Adding disks by label in ZFS and making those labels stick around

When I stared building my new file server, I decided to add the disks to ZFS vdevs by label and not by the device id, i.e:

#glabel label l1 /dev/ada0
#glabel label l2 /dev/ada1

After a reboot, those labelled disks suddenly started to show up as /dev/ada0 and /dev/ada1 again and the labels disappeared from /dev/label directory.

For the existing disks, I tried to offline each disk in turn and re-label it. A new problem turned up then: I could not replace the /dev/adaX offlined disks with the same labelled ones, as zpool gave an error of the device “is part of active pool”.

After some further searching, I found out that I had to zero out the first and the last megabyte of the disk before labelling it and replacing in zpool:

#dd if=/dev/zero of=/dev/ada0 bs=1m count=1
#dmesg | grep ada0
<read the block count value, subtract 2048 and provide the result to the seek switch below>
#dd if=/dev/zero of=/dev/ada0 seek=358746954
#glabel label l1 /dev/ada0
#zpool replace zstore /dev/ada0 label/l1

At this point zpool status was again showing labels. However, after the next reboot, the labels were gone again and I was pretty frustrated. Back to the search engine.

On page 3 of some discussion of this matter, I noticed two additional steps, which should fix the problem. After performing the steps above and re-labelling and re-placing the disks, I issued:

#zpool export zstore
#zpool import -d /dev/label zstore

The -d switch is what instructs zpool to read the disk references from a specific directory and it makes the labels stick around.

When I added subsequent new disks to the pool, I followed these steps to make the labels stick and to avoid re-labelling at a later point:

  1. Zero-out the first and the last part of each disk that will comprise the new vdev (especially important if the disk has been in use before and does not come staight from the factory)
  2. Label each disk with glabel
  3. #zpool add zstore raidz label/l5 label/l6 etc….
  4. #zpool export zstore
  5. #zpool import -d /dev/label zstore

And the labels never disappeared again.

This same procedure can be applied to labelling your ZIL and LARC devices.

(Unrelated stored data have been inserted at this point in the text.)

/-- A dual move that runs completes with both accesses made and both sides' registers written. -/
theorem DualRuns.exec_eq (h : DualRuns s x y dx dy bx bM ux uy px py vx vy) :
    exec (.dualMove x y) s = .next (advance (dualWrites (afterDualAccesses s x y dx dy ux uy px py)
      (sideWrites s .dm x dx px vx) (sideWrites s .pm y dy py vy))) := by
  have hk := afterDualAddresses_kept s x y ux uy
  have hdm := SideAccesses.sideAccess_eq (s1 := afterDualAddresses s x y ux uy) (by rw [hk.draws]; exact h.dmAccess)
    hk.platform (by rw [hk.mem]) dx (outAddr s x.idx s.iReg[x.idx])
  have hplatform : (afterSide s (afterDualAddresses s x y ux uy) x dx px).platform = s.platform := by
    obtain ⟨n, m, he⟩ := afterSide_eq s (afterDualAddresses s x y ux uy) x dx px
    rw [he]; exact hk.platform
  have hbytes : readBytes (afterSide s (afterDualAddresses s x y ux uy) x dx px).mem py.start (placeBytes py) =
      readBytes s.mem py.start (placeBytes py) := by
    rw [afterSide_readBytes_other fun hd => (h.places_apart (.inl hd)).symm, hk.mem]
  have hpm := SideAccesses.sideAccess_eq (s1 := afterSide s (afterDualAddresses s x y ux uy) x dx px)
    (by rw [afterSide_draws, hk.draws]; exact h.pmAccess) hplatform hbytes dy (outAddr s y.idx s.iReg[y.idx])
  simp only [exec_of_dualPlaces h.ready h.dmAccess.admitted h.pmAccess.admitted h.apart, hdm, hpm, andThen_of_next]
  rfl

/-- The accesses of a dual move change memory and the count of draws alone. -/
theorem afterDualAccesses_eq (s : State) (x y : Access) (dx dy : DataReg) (ux uy : Update) (px py : Place) :
    ∃ n m, afterDualAccesses s x y dx dy ux uy px py = { afterDualAddresses s x y ux uy with draws := n, mem := m } := by
  obtain ⟨n, m, h⟩ := afterSide_eq s (afterDualAddresses s x y ux uy) x dx px
  obtain ⟨n2, m2, h2⟩ := afterSide_eq s (afterSide s (afterDualAddresses s x y ux uy) x dx px) y dy py
  exact ⟨n2, m2, by rw [afterDualAccesses, h2, h]⟩

theorem afterDualAccesses_kept (s : State) (x y : Access) (dx dy : DataReg) (ux uy : Update) (px py : Place) :
    (afterDualAccesses s x y dx dy ux uy px py).iReg = (afterDualAddresses s x y ux uy).iReg ∧
      (afterDualAccesses s x y dx dy ux uy px py).pc = s.pc ∧
      OverflowOf (afterDualAddresses s x y ux uy) (afterDualAccesses s x y dx dy ux uy px py) := by
  obtain ⟨n, m, he⟩ := afterDualAccesses_eq s x y dx dy ux uy px py
  rw [he]
  exact ⟨rfl, (afterDualAddresses_kept s x y ux uy).pc, rfl, rfl⟩

/-- Each storing side's place holds its register's value before the instruction (R54). -/
theorem DualRuns.stored (h : DualRuns s x y dx dy bx bM ux uy px py vx vy) :
    (x.dir = .store → readBytes (afterDualAccesses s x y dx dy ux uy px py).mem px.start (placeBytes px) =
      some (storedValue s px.cls (.data dx))) ∧
    (y.dir = .store → readBytes (afterDualAccesses s x y dx dy ux uy px py).mem py.start (placeBytes py) =
      some (storedValue s py.cls (.data dy))) := by
  refine ⟨fun hd => ?_, afterSide_stored _ dy h.pmAccess.admitted⟩
  rw [afterDualAccesses, afterSide_readBytes_other fun _ => h.places_apart (.inl hd)]
  exact afterSide_stored _ dx h.dmAccess.admitted hd

/-- A register the DM side alone loads holds what its writes leave. -/
theorem readData_dualWrites_dm {t : State} {e : DataReg}
    (h : ¬ (y.dir = .load ∧ IsLoadDest py.cls (broadcast s .pm y.idx) dy e)) :
    readData (dualWrites t (sideWrites s .dm x dx px vx) (sideWrites s .pm y dy py vy)) e =
      readData (writeAll t (sideWrites s .dm x dx px vx)) e :=
  readData_dualWrites_first fun _ hv => h (sideWrites_dest hv)

/-- A register the PM side alone loads holds what its writes leave. -/
theorem readData_dualWrites_pm {t : State} {e : DataReg}
    (h : ¬ (x.dir = .load ∧ IsLoadDest px.cls (broadcast s .dm x.idx) dx e)) :
    readData (dualWrites t (sideWrites s .dm x dx px vx) (sideWrites s .pm y dy py vy)) e =
      readData (writeAll (writeAll t (sideWrites s .dm x dx px vx)) (sideWrites s .pm y dy py vy)) e :=
  readData_dualWrites_second fun _ hv => h (sideWrites_dest hv)

end

end Sys2Proof.Machine

namespace Sys2Proof.Proofs

open Sys2Proof.Machine

/-- Settles O17: post-modify is the update of I[n], which is the plain sum where circular buffering is not in force. -/
theorem postModifyOldIndexOut : Obligations.PostModifyOldIndexOut := by
  refine fun s n m => ⟨fun a t h => ?_, fun hcirc => ?_⟩
  · obtain ⟨-, rfl, u, hu, rfl⟩ := postModify_next h
    exact ⟨rfl, ⟨u, hu, iReg_after_same s n _ _⟩, sameDagBut_after s n _ _, by simp⟩
  · have hu : nextIndex s n m (circLS s n) = .next { value := s.iReg[n] + m, wrapped := false } := by
      rw [hcirc, nextIndex_plain]
    refine ⟨_, postModify_of (by rw [hcirc, Bool.and_false]) hu, iReg_after_same s n _ _, ?_, ?_⟩ <;> simp [noteOverflow]

/-- Settles O18: on its domain the circular update answers the circular value, and its wrap is reported for I7 and I15. -/
theorem postModifyCircular : Obligations.PostModifyCircular := by
  intro s n m hcirc hrev hdom
  have hu : nextIndex s n m (circLS s n) = .next (circularUpdate s.iReg[n] s.bReg[n] s.lReg[n] m) := by
    rw [hcirc]
    exact circularNext_of_domain hdom
  have hout : outAddr s n s.iReg[n] = s.iReg[n] := by simp [outAddr, hrev]
  refine ⟨_, hout ▸ postModify_of (by rw [hrev, Bool.false_and]) hu, ?_, sameDagBut_after s n _ _, by simp, ?_⟩
  · rw [iReg_after_same]
    exact circularUpdate_toNat hdom
  · exact (overflowSetBy_after s n _ _).of_iff (and_congr_right' decide_eq_true_iff) (and_congr_right' decide_eq_true_iff)

/-- Settles O21, by whether circular buffering is in force. -/
theorem preModifyWritesNothing : Obligations.PreModifyWritesNothing := fun s n m =>
  ⟨fun h => by simp [preModify, h], fun h => by simp [preModify, h]⟩

/-- Settles O25: the read answers the written word, and the load's writes leave its parts in the named register and the pair
partner. -/
theorem loadIntoDataRegister : Obligations.LoadIntoDataRegister := by
  intro s mode d bus ia m i a s1 pl v h
  obtain ⟨-, hshort, hdata⟩ := dataPlace_next h.admitted
  have hk := addressOutput_kept h.address
  have hguard := loadGuard_of h.given h.notClass2 h.simdOff h.noSBroadcast
  have hread := memRead_of_written (s := s1) (pl := pl) a (by rw [hk.platform, h.unshared]) (by rw [hk.mem, h.written])
  obtain ⟨⟨hnamed, hpartner⟩, -⟩ := loadWrites_holds s1 pl.cls d v (broadcast s bus ia)
    (lt_two_pow_64_of_lt (readBytes_lt h.written)) hshort hdata
  exact ⟨_, exec_of_isLoad_of_memRead h.form hguard h.address h.admitted hread, by simp [hk.pc], by simp [loadReg],
    by simp [OverflowOf], hnamed, hpartner⟩

/-- Settles O30: after the address output a load draws at most, and writes its destination registers. -/
theorem loadIntoDataFrame : Obligations.LoadIntoDataFrame := by
  intro s t mode d bus ia m i a s1 hload haddr hi
  have hk := addressOutput_kept haddr
  obtain ⟨-, pl, v, s2, hplace, hread, rfl⟩ := exec_isLoad_next hload haddr hi
  obtain ⟨n, rfl⟩ := memRead_kept hread
  refine ⟨fun e => ?_, (addressOutput_sameDagBut haddr).trans_eq ?_, ?_, (addressOutput_sameOverflow haddr).trans_eq ?_,
    ?_, ?_, ?_⟩
  · rw [← dataPlace_cls hplace, ← hk.readData_eq e]
    exact loadWrites_sameDataBut { s1 with draws := n } pl.cls d v _ e
  · exact readDag_congr (by simp [loadReg]) (by simp [loadReg]) (by simp [loadReg]) (by simp [loadReg])
  · simp [SameModes, hk.mode1, hk.mmaskCbufen, hk.stkyy]
  · simp [OverflowOf]
  · simp [SameMemory, hk.mem]
  · simp [SameEnvironment, hk.program, hk.platform, hk.events]
  · simp [hk.condIn]

/-- Settles O34: after the address output a store writes the bytes of its word and nothing else. -/
theorem storeFrame : Obligations.StoreFrame := by
  intro s t mode u bus ia m i a s1 pl hstore haddr hplace hi
  have hk := addressOutput_kept haddr
  obtain rfl := exec_isStore_next hstore haddr hplace hi
  refine ⟨fun d => .inr (hk.readData_eq d), (addressOutput_sameDagBut haddr).trans_eq fun _ _ => rfl,
    ⟨hk.mode1, hk.mmaskCbufen, hk.stkyy⟩, (addressOutput_sameOverflow haddr).trans_eq ⟨rfl, rfl⟩, fun k hout => ?_,
    ⟨hk.program, hk.platform, hk.events⟩, hk.condIn, hk.draws⟩
  rw [← hk.mem]
  exact readByte_writeBytes_other _ hout

/-- Settles O40: with length zero no buffer is in force, and the update is the plain sum. -/
theorem modifyPlainSum : Obligations.ModifyPlainSum := by
  intro s ia m i hi hl
  refine ⟨_, by rw [exec_of_isModify hi, modifyIndex_plain m hl, andThen_of_next], ?_, ?_, ?_, ?_⟩ <;>
    simp [writeDag]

Reporting correct space usage for Samba shared ZFS volumes

ZFS is all the rage now and there are lots of tutorials and how-to’s out there covering most of the topics. There is one issue, for which I could not find any ready solution. When sharing a zfs volume over Samba, Windows would report incorrect total volume size. More precisely, Windows would always show the same size for both total size and free size and both values will be changing as the volume gets used.
This is obviously not what we want. Some digging uncovered that Samba relies internally on the result of the df program, which will report incorrect values for ZFS systems. More digging lead to this page and to the man pages of smb.conf, showing that it is possible to override space usage detection behaviour by creating a custom script and pointing Samba server to it using the following entry in smb.conf:


[global]
dfree command = /usr/local/bin/dfree


The following bash script is where the magic lies (tested on FreeBSD):

#!/bin/sh

CUR_PATH=`pwd`

let USED=`zfs get -o value -Hp used $CUR_PATH` / 1024 > /dev/null
let AVAIL=`zfs get -o value -Hp available $CUR_PATH` / 1024 > /dev/null

let TOTAL = $USED + $AVAIL > /dev/null

echo $TOTAL $AVAIL

And the following is a variation, which works on Linux (courtesy commenter nem):

#!/bin/bash

CUR_PATH=`pwd`

USED=$((`zfs get -o value -Hp used $CUR_PATH` / 1024)) > /dev/null
AVAIL=$((`zfs get -o value -Hp available $CUR_PATH` / 1024)) > /dev/null

TOTAL=$(($USED+$AVAIL)) > /dev/null

echo $TOTAL $AVAIL

Make sure to check the comments section, as several variations of this script are posted there, for example taking account for both ZFS and non-ZFS shares on the same system!

I can’t use zpool list as it reports the total size for the pool, including parity disks, so the total size might be greater than the real usable total size.
zfs list could have been used if there was a way to display the information in bytes and not in human-readable form of varying granularity.
The solution was to use zfs get and then normalise the values reported to Samba to the 1024 byte blocks. (I tried providing the third, optional, parameter of 1 as mentioned in the man pages, but Samba seemed to have trouble parsing really large byte values, so I ended up doing the normalisation in the script).

Also, I can’t rely on the $1 input parameter to the script, as it turned out to always be equal to ‘.’, which is usable for df, but not for zfs. This ‘.’ lead me to check the working directory of the invocation and, bingo, it turned out to be the root path of the requested volume, so I could simply get the value from pwd and pass it to zfs.